Of the many plants studied to date, cinnamon has been reported to be among the most powerful in terms of its ability to enhance insulin sensitivity and keep blood glucose levels in check. When added to a carbohydrate-rich meal, it reduces the rise in blood glucose normally experienced afterwards. While the effects on insulin sensitivity may take a couple of weeks to manifest, the improvements in blood glucose control appear virtually immediately.
Can it help you lose body fat?
So cinnamon increases insulin sensitivity and improves blood glucose regulation. Great; however, does this mean it can help you lose body fat more quickly? In fact, this ancient spice might help you do more than that. Dr Richard Anderson (Ph.D.) at the US Department of Agriculture has conducted numerous studies on cinnamon. He says that if cinnamon is consumed long-term, it can enhance lean body mass (this includes muscle) and reduce body fat, something he and his scientific colleagues demonstrated in a study performed in 2006.
4. Green Tea
White, green and black varieties of tea all contain caffeine (anywhere from ~14-61 mg per 6-8 oz serving). But it’s green tea that seems to get the most attention from scientists when it comes to burning fat. And its fat-burning effects are due to more than its caffeine content.
In one frequently cited study, healthy young men were given a green tea extract three times per day. Their 24-hour calorie-burning rate was 3.5% higher than that of subjects taking a placebo. This was equivalent to burning an additional 200 Calories per day -more than enough to eventually produce substantial weight loss and reductions in body fat.
Burns Calories
Not only did green tea cause the subjects to burn more calories, but a larger proportion of the calories burned were determined by the scientists to have come from fat. That is, green tea was pushing them closer towards negative fat balance territory, if not pushing them right into it. Based on the scientists’ comments (they used the term “remarkable” to describe green tea’s effects), they seemed to be quite impressed.

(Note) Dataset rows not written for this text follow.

-- ==== Sys2Proof/Tests/Slice0.lean ====
section
/-! SUPPORT. Tests: ill-formed commands are refused; worked examples of the spec; and, for each statement of
Certificates/Slice0/Obligations.lean, a state and operands that meet the hypotheses of every clause. -/

open Sys2Proof Sys2Proof.Machine

/-! ## States -/

/-- The state after reset with the listed registers at the listed values. -/
def Sys2Proof.Tests.rs (l : List (Page × Nat × Nat)) : State :=
  l.foldl (fun s e => putReg s e.1 e.2.1 (BitVec.ofNat 32 e.2.2)) State.reset

/-- The same with what one tile holds. -/
def Sys2Proof.Tests.rt (t : Nat) (x : Tile) (l : List (Page × Nat × Nat)) : State := setTile (Sys2Proof.Tests.rs l) t x

open Sys2Proof.Tests

/-! ## Well-formed commands: a term outside each bound is refused -/

theorem test_wf_pages : ([.til 16384, .seq 16384, .cmp 16384, .mov 16384, .cmb 16384, .rtr 16384, .dbg 16384, .mem 128 0,
    .mem 0 2, .osw 2, .tkp 2, .llk 24, .eth 4, .glz 8] : List Page).all (fun p => !p.wf) = true := by decide

theorem test_wf_places : (([.tile 16384, .mem 128 0, .mem 0 2, .io 2] : List Place).all (fun p => !p.wf)
    && ([.mov 16384, .llk 24, .eth 4] : List GPlace).all (fun p => !p.wf)
    && ([.llk 24, .eth 4, .mem 128 0, .mem 0 2] : List SyncEdge).all (fun p => !p.wf)
    && ([.mov 16384 0, .cmb 16384 0 0, .cmb 0 8 0, .til 16384 0, .til 0 3] : List Requester).all (fun r => !r.wf)) = true := by
  decide

theorem test_wf_rows : ([
    .ioeAbsentRequest] : List (Nat → Instr)).all (fun c => !(c 128).wf) = true := by decide

theorem test_wf_bridges : ([
    .syncWordFailure] : List (SyncEdge → Instr)).all (fun c => !(c (.eth 4)).wf) = true := by decide

theorem test_wf_tiles : ([
    .nop, .endList, .jmp, .br, .ldlc, .semSet, .semAdd, .semSub, .sig, .wait, .waitsel, .fence, .hdr, .tdesc, .cmpComplete,
    .maddr, .mnode, .movComplete, .msg, .cres, .resv, .conf, .wdrw, .signal, .watchdogExpiry, .vcorePowerLoss, .drop, .cqarm,
    .cqrst, .sampleRecord] : List (Nat → Instr)).all (fun c => !(c 16384).wf) = true := by decide

theorem test_wf_at_places : ([
    .injectPacket, .regrd, .regwr, .rdrsp, .wrack, .wfn, .nak, .dead, .rsvack, .regrsp] : List (Place → Instr)).all (fun c => !(c (.tile 16384)).wf) = true := by decide

theorem test_wf_links : ([
    .accordExchangeMiss, .accordHoldoverTimeout, .accordAcquireTimeout, .ackTimer, .replayTimeout, .trainEqual, .trainTimeout,
    .narrowDeskew] : List (Nat → Instr)).all (fun c => !(c 24).wf) = true := by decide

theorem test_wf_gate_places : ([
    .gclSwitch, .gateEntryStart, .egressStart] : List (GPlace → Instr)).all (fun c => !(c (.llk 24)).wf) = true := by decide

theorem test_wf_dies : ([
    .oswPacket] : List (Nat → Instr)).all (fun c => !(c 2).wf) = true := by decide

theorem test_wf_glaziers : ([
    .glzRingFetch, .glzQueueMsg, .target, .region, .cgroup, .dstate, .prog, .loper, .clear, .dresolve, .bvh, .glzFence,
    .glzPaused, .ppEnd, .ppMov, .ppAdd, .ppSub, .ppMul, .ppFma, .ppMin, .ppMax, .ppRcp, .ppRsq, .ppEx2, .ppLg2, .ppLdi,
    .ppLdf, .ppLdp, .ppStp, .ppKill] : List (Nat → Instr)).all (fun c => !(c 8).wf) = true := by decide

theorem test_wf_requesters : ([
    .responseTimeout] : List (Requester → Instr)).all (fun c => !(c (.til 16384 0)).wf) = true := by decide

theorem test_wf_at_pages : ([
    .blockHalt] : List (Page → Instr)).all (fun c => !(c (.til 16384)).wf) = true := by decide

theorem test_wf_window : ([
    .scanRead] : List (Nat → Instr)).all (fun c => !(c 33554432).wf) = true := by decide

theorem test_wf_indices_1 : ([
    .edgeAbsentRequest 128 0, .edgeAbsentRequest 0 2, .registerWrite .host (.til 16384) 0 0 0 none,
    .registerWrite .host .scr 4096 0 0 none, .rcRead .host (.til 16384) 0 none none, .rcRead .host .scr 4096 none none,
    .registerPairRead .host (.til 16384) 0, .registerPairRead .host .scr 4096, .pgLock .host (.til 16384),
    .pgIfr .host (.til 16384) 0, .srst .host (.til 16384), .evrClr .host (.til 16384), .perfClr .host (.til 16384),
    .seqIssueSlot 16384 [], .branchResolve 16384 0 0, .branchResolve 0 4 0, .branchResolve 0 0 2, .waitRelease 16384 0,
    .waitRelease 0 4, .waitselSelect 16384 0, .waitselSelect 0 4, .waitTimeout 16384 0, .waitTimeout 0 4,
    .fenceComplete 16384 0, .fenceComplete 0 4, .contextDrained 16384 0, .contextDrained 0 4, .load .host 16384 0,
    .load .host 0 4, .loadDecision 16384 0, .loadDecision 0 4, .abort .host 16384 0, .abort .host 0 4, .predclr .host 16384,
    .mm 16384 [], .mma 16384 [], .mmt 16384 [], .add 16384 [], .sub 16384 [], .mul 16384 [], .max 16384 [], .min 16384 [],
    .fma 16384 [], .scale 16384 [], .abs 16384 [], .neg 16384 [], .lut 16384 [], .rsum 16384 [], .rmax 16384 [],
    .rmin 16384 [], .rssq 16384 [], .trans 16384 [], .cpy 16384 [], .cvt 16384 [], .fill 16384 [], .copy 16384 [],
    .movMsg 16384 [], .movContrib 16384 [], .movResend 16384 0, .pelClr .host 16384] : List Instr).all (fun i => !i.wf) = true := by decide
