-- ==== Sys2Proof/Machine/Operands.lean ====
section
/-! DEFINITION. Reading a value register: its class, well-formedness, significand and exponent; the canonical images a
command writes; and the storage image the host sees (spec/10_state.md R16..R26). -/

namespace Sys2Proof.Machine

open Config (Params)

/-- The base of a digit group (R6). -/
def base : Nat := 10000

/-- N_p, the group count of precision p (R7, R26). -/
def groupCount (c : Params) : Prec → Nat
  | .S => c.nS
  | .X => c.nX

/-! ## Groups (R16) -/

/-- Group i as an integer (R16). -/
def VReg.groupAt (x : VReg) (i : Nat) : Nat := (x.g.getD i 0#16).toNat

/-- Groups 0..n-1 as integers. -/
def VReg.groups (n : Nat) (x : VReg) : List Nat := (List.range n).map x.groupAt

/-- Groups 0..n-1 are all 0. -/
def VReg.groupsZero (n : Nat) (x : VReg) : Bool := (x.groups n).all (· == 0)

/-! ## Class (R20, R21) -/

/-- NaN: `nan = 1`, whatever the other fields hold (R20). -/
def VReg.isNaN (x : VReg) : Bool := x.nan

/-- Infinity: `nan = 0` and `inf = 1` (R20). -/
def VReg.isInf (x : VReg) : Bool := !x.nan && x.inf

/-- Finite: both special bits clear (R20). -/
def VReg.isFinite (x : VReg) : Bool := !x.nan && !x.inf

/-- Zero at a precision of `n` groups: finite with groups 0..n-1 all 0 (R21). -/
def VReg.isZero (n : Nat) (x : VReg) : Bool := x.isFinite && x.groupsZero n

/-! ## Value (R13) -/

/-- The integer whose base-10000 digits are `gs`, the first the most significant. -/
def fromGroups (gs : List Nat) : Nat := gs.foldl (fun acc d => acc * base + d) 0

/-- The significand: groups 0..n-1 read as one integer, so that
`|val(x)| = sig * 10000^(e - (n-1))` (R13). -/
def VReg.sig (n : Nat) (x : VReg) : Nat := fromGroups (x.groups n)

/-- The group exponent `sext_14(EXP)` (R19). -/
def VReg.e (x : VReg) : Int := x.exp.toInt

/-- The exponent of the significand's last group. -/
def VReg.low (n : Nat) (x : VReg) : Int := x.e - ((n : Int) - 1)

/-! ## Well-formedness (R23) -/

/-- Case (c) of R23 at a precision of `n` groups: every group of the precision <= 9999, every further group 0, and
either a zero or normalized with its exponent in range. -/
def VReg.wfFinite (c : Params) (n : Nat) (x : VReg) : Bool :=
  (x.groups n).all (· ≤ 9999) &&
  (List.range c.nX).all (fun i => i < n || x.groupAt i == 0) &&
  (x.groupsZero n || (x.groupAt 0 != 0 && decide (c.expMin ≤ x.e) && decide (x.e ≤ c.expMax)))

/-- `WF_p(x)` (R23). -/
def VReg.wf (c : Params) (p : Prec) (x : VReg) : Bool :=
  x.prec == p && (x.nan || x.inf || x.wfFinite c (groupCount c p))

/-! ## Canonical results (R25) -/

/-- A register image of precision `p` whose leading groups are `gs` and whose other groups, up to N_X, are 0. -/
def mkImage (c : Params) (p : Prec) (gs : List Nat) (e : Int) (neg inf nan : Bool) : VReg where
  prec := p
  g := gs.map (BitVec.ofNat 16) ++ List.replicate (c.nX - gs.length) 0#16
  exp := BitVec.ofInt 14 e
  neg := neg
  inf := inf
  nan := nan

/-- The canonical zero (R25). -/
def zeroV (c : Params) (p : Prec) : VReg := mkImage c p [] 0 false false false

/-- The canonical NaN (R25). -/
def nanV (c : Params) (p : Prec) : VReg := mkImage c p [] 0 false false true

/-- The canonical Infinity of sign `neg` (R25). -/
def infV (c : Params) (p : Prec) (neg : Bool) : VReg := mkImage c p [] 0 neg true false

/-- A finite result with groups `gs`, group exponent `e` and sign `neg` (R25). -/
def finiteV (c : Params) (p : Prec) (gs : List Nat) (e : Int) (neg : Bool) : VReg :=
  mkImage c p gs e neg false false

/-- The finite value of precision `p` with the first `n` groups and the exponent of `x` and the sign `neg`: the exact
copies of R74, R90 and R95. -/
def copyFinite (c : Params) (p : Prec) (n : Nat) (x : VReg) (neg : Bool) : VReg :=
  finiteV c p (x.groups n) x.e neg

/-- `x` is a canonical image of precision `p` (R25): zero, NaN, Infinity, or finite and normalized with groups
N_p..N_X-1 zero. -/
def VReg.canonical (c : Params) (p : Prec) (x : VReg) : Bool :=
  x == zeroV c p || x == nanV c p || x == infV c p x.neg ||
  (x.prec == p && x.isFinite && x.g.length == c.nX && x.wfFinite c (groupCount c p) && x.groupAt 0 != 0)

/-! ## Storage image (R17) -/

/-- The PREC bit (R17): 0 = S, 1 = X. -/
def precBit : Prec → BitVec 1
  | .S => 0#1
  | .X => 1#1

/-- The trailer word {PREC[31], 0[30:17], NEG[16], NAN[15], INF[14], EXP[13:0]} (R17). -/
def VReg.trailer (x : VReg) : Word :=
  precBit x.prec ++ 0#14 ++ BitVec.ofBool x.neg ++ BitVec.ofBool x.nan ++ BitVec.ofBool x.inf ++ x.exp

/-- A host write of the trailer word: the reserved bits [30:17] are ignored (R17). -/
def VReg.setTrailer (x : VReg) (w : Word) : VReg :=
  { x with
    prec := if w.getLsbD 31 then .X else .S
    neg := w.getLsbD 16
    nan := w.getLsbD 15
    inf := w.getLsbD 14
    exp := w.extractLsb' 0 14 }

/-- Group word j: bits [15:0] hold g[j], bits [31:16] read 0 (R17). -/
def VReg.groupWord (x : VReg) (j : Nat) : Word := (x.g.getD j 0#16).setWidth 32

/-- A host write of group word j: bits [31:16] are ignored and any 16-bit value is stored (R17). -/
def VReg.setGroupWord (x : VReg) (j : Nat) (w : Word) : VReg :=
  { x with g := x.g.set j (w.setWidth 16) }

end Sys2Proof.Machine
end

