-- ==== Sys2Proof/Machine/Dispatch.lean ====
section
/-! DEFINITION. The meaning of each command: steps 3 to 6 of the common procedure (spec/40_arithmetic.md R66). -/

namespace Sys2Proof.Machine

def exec (i : Instr) (s : State) : Host.Outcome State Fault Refusal :=
  match i with
  | .nop => Sys2Proof.Machine.execNop s
  | .add p rd ra rb => Sys2Proof.Machine.execAdd p rd ra rb s
  | .sub p rd ra rb => Sys2Proof.Machine.execSub p rd ra rb s
  | .mul p rd ra rb => Sys2Proof.Machine.execMul p rd ra rb s
  | .div p rd ra rb => Sys2Proof.Machine.execDiv p rd ra rb s
  | .sqrt p rd ra => Sys2Proof.Machine.execSqrt p rd ra s
  | .cmp p ra rb => Sys2Proof.Machine.execCmp p ra rb s
  | .floor p rd ra => Sys2Proof.Machine.execFloor p rd ra s
  | .trunc p rd ra => Sys2Proof.Machine.execTrunc p rd ra s
  | .neg p rd ra => Sys2Proof.Machine.execNeg p rd ra s
  | .iszero p ra => Sys2Proof.Machine.execIszero p ra s
  | .isinf p ra => Sys2Proof.Machine.execIsinf p ra s
  | .isnan p ra => Sys2Proof.Machine.execIsnan p ra s
  | .isint p ra => Sys2Proof.Machine.execIsint p ra s
  | .mov rd ra => Sys2Proof.Machine.execMov rd ra s
  | .ldi p rd imm => Sys2Proof.Machine.execLdi p rd imm s
  | .cvti p rd => Sys2Proof.Machine.execCvti p rd s
  | .cvtsx rd ra => Sys2Proof.Machine.execCvtsx rd ra s
  | .cvtxs rd ra => Sys2Proof.Machine.execCvtxs rd ra s
  | .fmt p ra mode dig grp loc cap => Sys2Proof.Machine.execFmt p ra mode dig grp loc cap s
  | .parse p rd loc len => Sys2Proof.Machine.execParse p rd loc len s

end Sys2Proof.Machine
end

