-- ==== Sys2Proof/Machine/Window.lean ====
section
/-! DEFINITION. The host window: the address map, host reads and writes, issuing a command by a write to CMD, and
CTRL (spec/20_memory.md R42..R49; spec/10_state.md R34..R37; spec/40_arithmetic.md R66). -/

namespace Sys2Proof.Machine

open Config (Params)

/-- What a word of the window is (R43). -/
inductive Target
  | cmd
  | status
  | ctrl
  | config0
  | intinLow
  | intinHigh
  | config1
  /-- group word j of Vk, 0 <= j < N_X (R44) -/
  | group (k : RegId) (j : Nat)
  /-- the trailer word of Vk (R44) -/
  | trailer (k : RegId)
  /-- the TBUF word whose first byte is TBUF[a] (R45) -/
  | text (a : Nat)
  /-- reserved (R46) -/
  | reserved
  deriving DecidableEq, Repr

/-- Words 0x000..0x01C (R43). -/
def controlTarget (off : Nat) : Target :=
  if off = 0x000 then .cmd
  else if off = 0x004 then .status
  else if off = 0x008 then .ctrl
  else if off = 0x00C then .config0
  else if off = 0x010 then .intinLow
  else if off = 0x014 then .intinHigh
  else if off = 0x018 then .config1
  else .reserved

/-- Word j of value register number k (R44). -/
def registerTarget (c : Params) (k j : Nat) : Target :=
  if h : k < 8 then
    if c.nreg ≤ k then .reserved
    else if j < c.nX then .group ⟨k, h⟩ j
    else if j = 31 then .trailer ⟨k, h⟩
    else .reserved
  else .reserved

/-- The map of the window (R43), for an offset R48 admits. -/
def windowTarget (c : Params) (off : Nat) : Target :=
  if off < 0x100 then controlTarget off
  else if off < 0x1000 then registerTarget c ((off - 0x100) / 0x80) ((off - 0x100) % 0x80 / 4)
  else if off < 0x1000 + c.tbufSize then .text (off - 0x1000)
  else .reserved

/-- The access is a 32-bit access to a 4-byte-aligned offset inside 0x0000..0x1FFF (R48). -/
def accessOk (width : Width) (off : Nat) : Bool := width == .word && off % 4 == 0 && decide (off < 0x2000)

/-- The word a host read returns; reads have no side effect (R43..R46, R49). -/
def readTarget (s : State) : Target → Word
  | .cmd => 0#32
  | .status => s.status.word
  | .ctrl => 0#32
  | .config0 => config0Word s.cfg
  | .intinLow => s.intin.extractLsb' 0 32
  | .intinHigh => s.intin.extractLsb' 32 32
  | .config1 => config1Word s.cfg
  | .group k j => (s.getV k).groupWord j
  | .trailer k => (s.getV k).trailer
  | .text a => s.readTextWord a
  | .reserved => 0#32

/-- A host write of CTRL (R35): SRESET, bit 0, wins over CLRFLT, bit 1; bits [31:2] are ignored. -/
def writeCtrl (w : Word) (s : State) : State :=
  if w.getLsbD 0 then softReset s else if w.getLsbD 1 then clearFault s else s

/-- Issuing a command word (R34, R66): discarded while a fault is pending (R122), else decoded, where an illegal word
raises ILLEGAL_CMD (R62), else performed. -/
def issue (w : Word) (s : State) : StepResult :=
  if s.status.fault.isSome then .next s
  else match decode s.cfg w with
    | .error _ => .next (raiseFault s .illegalCmd)
    | .ok i => exec i s

/-- A host write of a word of the window (R43..R46, R49). -/
def writeTarget (s : State) (w : Word) : Target → StepResult
  | .cmd => issue w s
  | .status => .next s
  | .ctrl => .next (writeCtrl w s)
  | .config0 => .next s
  | .intinLow => .next { s with intin := s.intin.extractLsb' 32 32 ++ w }
  | .intinHigh => .next { s with intin := w ++ s.intin.extractLsb' 0 32 }
  | .config1 => .next s
  | .group k j => .next (s.setV k ((s.getV k).setGroupWord j w))
  | .trailer k => .next (s.setV k ((s.getV k).setTrailer w))
  | .text a => .next (s.memWrite a (wordBytes w))
  | .reserved => .next s

/-- One host access or the reset input, performed as one atomic step (R14, R48, R50, R132). -/
def performAccess (s : State) : HostAccess → StepResult
  | .read width off =>
    if accessOk width off then .next { s with rdata := some (readTarget s (windowTarget s.cfg off)) }
    else .fault .refusedAccess
  | .write width off w =>
    if accessOk width off then writeTarget s w (windowTarget s.cfg off) else .fault .refusedAccess
  | .resetInput => .next (powerOnReset s)

/-- One step of the engine: the next host access is performed; with none the engine is idle and keeps its state (R50,
R131; log entry 4). -/
def engineStep (s : State) : StepResult :=
  match s.pending with
  | [] => .next s
  | a :: rest => performAccess { s with pending := rest } a

/-- The access that issues the command word `w` (R34). -/
def commandAccess (w : Word) : HostAccess := .write .word 0x000 w

/-- The host issues `w` as its next access (R53: a command is the word written to CMD). -/
def placeCommand (s : State) (w : Word) : State := { s with pending := commandAccess w :: s.pending }

end Sys2Proof.Machine
end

Indeed, green tea’s thermogenic effects in this study were as powerful as much larger doses of caffeine.
SCIENTIFIC EVIDENCE
Dulloo et al. (1989). Am J Clin Nutr 49:44.
Matsumoto et al. (2000). J Nutr Sci Vitaminol (Tokyo) 46(6): 309.
Shin and Moritani (2007). J Nutr Sci Vitaminol (Tokyo) 53(2): 124.
Hlebowicz et al. (2007). Am J Clin Nutr 85: 1552.
Solomon and Blannin (2009). Eur J Appl Physiol 105(6): 969.
Ziegenfuss et al. (2006). J Int Soc Sports Nutr, 3:45. Dr. Anderson’s comments were provided during personal communications conducted in March 2010.
Chim et al. (2008). J Anal Toxicol, 32(8): 702.
Dulloo et al. (1999). Am J Clin Nutr 70: 1040.